# Work request
All lines from the opening of the data to the line containing "0) .lx, .vcvt" must be returned unchanged, and only those lines.

# Dataset extract
-- ==== Sys2Proof/Tests/Slice0.lean ====
section
/-! SUPPORT. Tests: the well-formedness checks, a word of every constructor written from the encoding tables of the manual,
one step of the instructions on small machines, and for each obligation a state that meets its hypotheses. Expected results are
worked out by hand from the rules cited. -/

open Sys2Proof Sys2Proof.Machine

namespace Sys2Proof.Tests

set_option Elab.async false

/-! ### Well-formedness: each check of `Instr.wf` refuses an ill-formed term -/

/-- Registers and counts (R84-R95): `loop` on s0, a frame past 32, a run past its file, wrong element types, odd fields. -/
theorem test_wf_fields :
    ([.loop .plain 0 1, .call .plain 0 33, .callr .plain 1 33, .cmp .plain .plain .un 0 0 1 2, .cmpu .plain .plain .or 0 0 1 2,
      .cmpi .plain .plain .un 0 0 1 2, .cmpui .plain .plain .un 0 0 1 2, .vadd .plain .i32 3 (.v 249) .lx .lx,
      .vsub .plain .i32 3 (.v 0) (.row (.b 505)) .lx, .vmul .plain .i32 1 (.v 0) .lx (.row (.o 7)),
      .vmulh .plain .f32 0 (.v 0) .lx .lx, .vmin .plain .i32 1 (.o 7) .lx .lx, .vmax .plain .i32 1 (.o 7) .lx .lx,
      .vabs .plain .u32 0 (.v 0) .lx, .vneg .plain .u32 0 (.v 0) .lx, .vfma .plain .f32 0 (.b 0) .lx .lx,
      .vfma .plain .i32 0 (.v 0) .lx .lx, .vdiv .plain .i32 0 (.v 0) .lx .lx, .vrcp .plain 1 (.o 7) .lx,
      .vrsqrt .plain 1 (.o 7) .lx, .vsqrt .plain 1 (.o 7) .lx, .vexp2 .plain 1 (.o 7) .lx, .vlog2 .plain 1 (.o 7) .lx,
      .vshl .plain .f32 0 (.v 0) .lx .lx, .vshr .plain .f16 0 (.v 0) .lx .lx, .vsar .plain .u32 0 (.v 0) .lx .lx,
      .vand .plain 1 (.o 7) .lx .lx, .vor .plain 1 (.o 7) .lx .lx, .vxor .plain 1 (.o 7) .lx .lx, .vnot .plain 1 (.o 7) .lx,
      .vmov .plain 1 (.o 7) .lx, .vcmp .plain .plain .i32 .un 0 0 .lx .lx, .vcvt .plain .fp32 .fp32 (.v 0) .lx,
      .vcvt .plain .int4 .fp32 (.v 0) .lx, .vcvt .plain .fp32 .int8 (.o 5) .lx, .vquant .plain .e4m3 0 (.v 0) (.row (.o 5)) (.v 1),
      .vdequant .plain .e4m3 0 (.o 5) .lx .lx, .vdot4 .plain .i8 (.b 0) .lx .lx] : List Instr).all (fun i => !i.wf) = true := by
  decide +kernel

/-- The same of pair words, memory, atomics, engines and the cluster. -/
theorem test_wf_fields_more :
    ([.pairSNop .plain .nop, .pairVVaddI32 .plain .nop 0 .lx .lx, .pairVVfmaF32 .plain .nop 0 .lx .lx, .pairVVmov .plain .nop 0 .lx,
      .ldfg .plain .w4 false (.v 0) 1 (.v 250), .ldlg .plain .w8 false (.v 0) 1 (.o 5), .stls .plain .w16 false .lx 1 (.b 511),
      .lds .plain 7 (.v 0) 1 0, .amoSwap .plain ⟨.relaxed, .die, false, true⟩ 1 1 1, .amoCas .plain ⟨.relaxed, .die, false, false⟩ 31 1 1,
      .amoAdd .plain ⟨.relaxed, .die, false, true⟩ 1 1 1, .amoMin .plain ⟨.relaxed, .die, true, true⟩ 1 1 1,
      .amoMax .plain ⟨.relaxed, .die, true, true⟩ 1 1 1, .amoAnd .plain ⟨.relaxed, .die, false, true⟩ 1 1 1,
      .amoOr .plain ⟨.relaxed, .die, false, true⟩ 1 1 1, .hbuild .plain 1 29, .bfree .plain 511 2, .bfree .plain 0 0,
      .lease .plain 257, .lease .plain 0, .leaseCyc .plain 65537, .mma .plain .none .f16 .f16 false true false 0 1 .lx,
      .mdrain .plain .dflt false false false 1 none, .saccMin .plain .af 1 0 1 1, .saccMax .plain .af 1 0 1 1,
      .saccAnd .plain .af 1 0 1 1, .saccOr .plain .af 1 0 1 1, .saccXor .plain .af 1 0 1 1, .rgnParties .plain 1 0,
      .lrecPatch .plain 1 7 2, .lrecPatch .plain 1 24 2] : List Instr).all (fun i => !i.wf) = true := by decide +kernel
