-- ==== Sys2Proof/Syntax.lean ====
section
/-! DEFINITION. The instructions: one constructor for each row of spec/opcode_table.json. The rows with an
encoding (ADD to HINT) carry the fields of their word, in the order of R46 and of the row, as raw bit fields: a
register number, an immediate, a code. The rows without an encoding are the part's own indivisible steps (R63
to R379); each carries the operands that say on what it acts, and reaches the machine through `State.inputs`. -/

namespace Sys2Proof
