-- ==== Sys2Proof/Machine/Mem.lean ====
section
/-! DEFINITION. Storage: byte lists in one canonical form, the physical address map (R373), context table entries
(R289), page walks with their side effects (R291 to R297, R300, R220), peer windows (R298, R299), and the reads and
writes of bytes through an object pointer (R24, R200). -/

namespace Sys2Proof.Machine

open Host (Cell)

/-! ### Byte lists -/

/-- The byte at `a`; an address that is not listed reads 0 (R378 zeroes pads, R300 zeroes frames). -/
def Mem.read : List Cell → Nat → Byte
  | [], _ => 0
  | (k, b) :: m, a => if k = a then b else Mem.read m a

/-- Put an entry before the first one of a higher address. -/
def Mem.insert (a : Nat) (b : Byte) : List Cell → List Cell
  | [] => [(a, b)]
  | (k, c) :: m => if a < k then (a, b) :: (k, c) :: m else (k, c) :: Mem.insert a b m

/-- Write one byte, keeping addresses rising and no zero listed. -/
def Mem.write (m : List Cell) (a : Nat) (b : Byte) : List Cell :=
  let rest := m.filter (fun c => c.1 != a)
  if b = 0 then rest else Mem.insert a b rest

/-- The canonical form from a lower bound: addresses strictly rising, no entry 0. -/
def Mem.wfFrom : Nat → List Cell → Bool
  | _, [] => true
  | lo, (k, b) :: m => decide (lo ≤ k) && b != 0 && Mem.wfFrom (k + 1) m

/-- The canonical form of a memory. -/
def Memory.wf (m : List Cell) : Bool := Mem.wfFrom 0 m

/-- `n` bytes from `a`, little-endian (R4). -/
def Mem.readN (m : List Cell) (a : Nat) : Nat → Nat
  | 0 => 0
  | n + 1 => (Mem.read m a).toNat + 256 * Mem.readN m (a + 1) n

/-- Store the low `n` bytes of `v` from `a`, little-endian (R4). -/
def Mem.writeN (m : List Cell) (a : Nat) : Nat → Nat → List Cell
  | 0, _ => m
  | n + 1, v => Mem.writeN (Mem.write m a (BitVec.ofNat 8 v)) (a + 1) n (v / 256)

/-- The listed bytes of [a, a + n), with offsets from `a`. -/
def Mem.range (m : List Cell) (a n : Nat) : List Cell :=
  (m.filter (fun c => decide (a ≤ c.1) && decide (c.1 < a + n))).map (fun c => (c.1 - a, c.2))

/-- Listed bytes in the canonical form; of two at one offset the later holds. -/
def Mem.canon (cs : List Cell) : List Cell :=
  if Memory.wf cs then cs else cs.foldl (fun m c => Mem.write m c.1 c.2) []

/-- Replace [a, a + n) by the bytes listed at offsets from `a`, zero elsewhere. -/
def Mem.fill (m : List Cell) (a n : Nat) (cs : List Cell) : List Cell :=
  m.filter (fun c => decide (c.1 < a)) ++
    ((Mem.canon cs).filter (fun c => decide (c.1 < n))).map (fun c => (c.1 + a, c.2)) ++
    m.filter (fun c => decide (a + n ≤ c.1))

/-- Insert an offset into a rising list without repeats. -/
def insertOff (a : Nat) : List Nat → List Nat
  | [] => [a]
  | k :: l => if a < k then a :: k :: l else if k = a then k :: l else k :: insertOff a l

/-- The offsets lo, lo + 1, …, of n bytes. -/
def offsets (lo : Nat) : Nat → List Nat
  | 0 => []
  | n + 1 => lo :: offsets (lo + 1) n

/-! ### The monad of a meaning: a state kept at the point of a trap -/

/-- An operation of the running logical core: it may trap, and a trap keeps the changes made before it (R67). -/
abbrev Ex (α : Type) := EStateM Exn State α

/-- Trap of R67. -/
def trapWith {α : Type} (code : BitVec 6) (t1 t2 : W64) : Ex α := throw ⟨code, t1, t2⟩

/-- Cause codes (R334). -/
def cILLEGAL : BitVec 6 := 0x01
def cFEATURE_ABSENT : BitVec 6 := 0x02
def cPRIVILEGE : BitVec 6 := 0x03
def cSOFTWARE_TRAP : BitVec 6 := 0x04
def cBREAKPOINT : BitVec 6 := 0x05
def cCODE_TARGET : BitVec 6 := 0x06
def cOBJ_NULL : BitVec 6 := 0x07
def cOBJ_MALFORMED : BitVec 6 := 0x08
def cOBJ_BOUND : BitVec 6 := 0x09
def cOBJ_KIND : BitVec 6 := 0x0A
def cOBJ_ESCAPE : BitVec 6 := 0x0B
def cOBJ_PINNED : BitVec 6 := 0x0C
def cCTX_ISOLATION : BitVec 6 := 0x0D
def cPAD_EXHAUSTED : BitVec 6 := 0x0E
def cHEAP_EXHAUSTED : BitVec 6 := 0x0F
def cOPERAND_RANGE : BitVec 6 := 0x10
def cPAGE_FAULT : BitVec 6 := 0x11
def cMEM_UNCORRECTABLE : BitVec 6 := 0x12
def cPEER_ACCESS : BitVec 6 := 0x13
def cPEER_REVOKED : BitVec 6 := 0x14
def cPEER_TIMEOUT : BitVec 6 := 0x15
def cSTREAM_UNBOUND : BitVec 6 := 0x16
def cCARD_ILLEGAL : BitVec 6 := 0x17
def cNAN_PRODUCED : BitVec 6 := 0x18
def cGAIN_UNDERFLOW : BitVec 6 := 0x19
def cBARRIER_ABANDONED : BitVec 6 := 0x1A
def cSUPERSTEP_OVERRUN : BitVec 6 := 0x1B
def cIMAGE_INVALID : BitVec 6 := 0x1C
def cDEBUG_STOP : BitVec 6 := 0x1D
def cMACHINE_CHECK : BitVec 6 := 0x1E

/-- Apply a change to the running logical core. -/
def State.modCur (s : State) (f : LCore → LCore) : State := { s with cur := f s.cur }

# Solution
-- ==== Sys2Proof/Tests/Slice0.lean ====
section
/-! SUPPORT. Tests: the well-formedness checks, a word of every constructor written from the encoding tables of the manual,
one step of the instructions on small machines, and for each obligation a state that meets its hypotheses. Expected results are
worked out by hand from the rules cited. -/

open Sys2Proof Sys2Proof.Machine

namespace Sys2Proof.Tests

set_option Elab.async false

/-! ### Well-formedness: each check of `Instr.wf` refuses an ill-formed term -/

/-- Registers and counts (R84-R95): `loop` on s0, a frame past 32, a run past its file, wrong element types, odd fields. -/
theorem test_wf_fields :
    ([.loop .plain 0 1, .call .plain 0 33, .callr .plain 1 33, .cmp .plain .plain .un 0 0 1 2, .cmpu .plain .plain .or 0 0 1 2,
      .cmpi .plain .plain .un 0 0 1 2, .cmpui .plain .plain .un 0 0 1 2, .vadd .plain .i32 3 (.v 249) .lx .lx,
      .vsub .plain .i32 3 (.v 0) (.row (.b 505)) .lx, .vmul .plain .i32 1 (.v 0) .lx (.row (.o 7)),
      .vmulh .plain .f32 0 (.v 0) .lx .lx, .vmin .plain .i32 1 (.o 7) .lx .lx, .vmax .plain .i32 1 (.o 7) .lx .lx,
      .vabs .plain .u32 0 (.v 0) .lx, .vneg .plain .u32 0 (.v 0) .lx, .vfma .plain .f32 0 (.b 0) .lx .lx,
      .vfma .plain .i32 0 (.v 0) .lx .lx, .vdiv .plain .i32 0 (.v 0) .lx .lx, .vrcp .plain 1 (.o 7) .lx,
      .vrsqrt .plain 1 (.o 7) .lx, .vsqrt .plain 1 (.o 7) .lx, .vexp2 .plain 1 (.o 7) .lx, .vlog2 .plain 1 (.o 7) .lx,
      .vshl .plain .f32 0 (.v 0) .lx .lx, .vshr .plain .f16 0 (.v 0) .lx .lx, .vsar .plain .u32 0 (.v 0) .lx .lx,
      .vand .plain 1 (.o 7) .lx .lx, .vor .plain 1 (.o 7) .lx .lx, .vxor .plain 1 (.o 7) .lx .lx, .vnot .plain 1 (.o 7) .lx,
      .vmov .plain 1 (.o 7) .lx, .vcmp .plain .plain .i32 .un 0 0 .lx .lx, .vcvt .plain .fp32 .fp32 (.v 0) .lx,
      .vcvt .plain .int4 .fp32 (.v 0) .lx, .vcvt .plain .fp32 .int8 (.o 5) .lx, .vquant .plain .e4m3 0 (.v 0) (.row (.o 5)) (.v 1),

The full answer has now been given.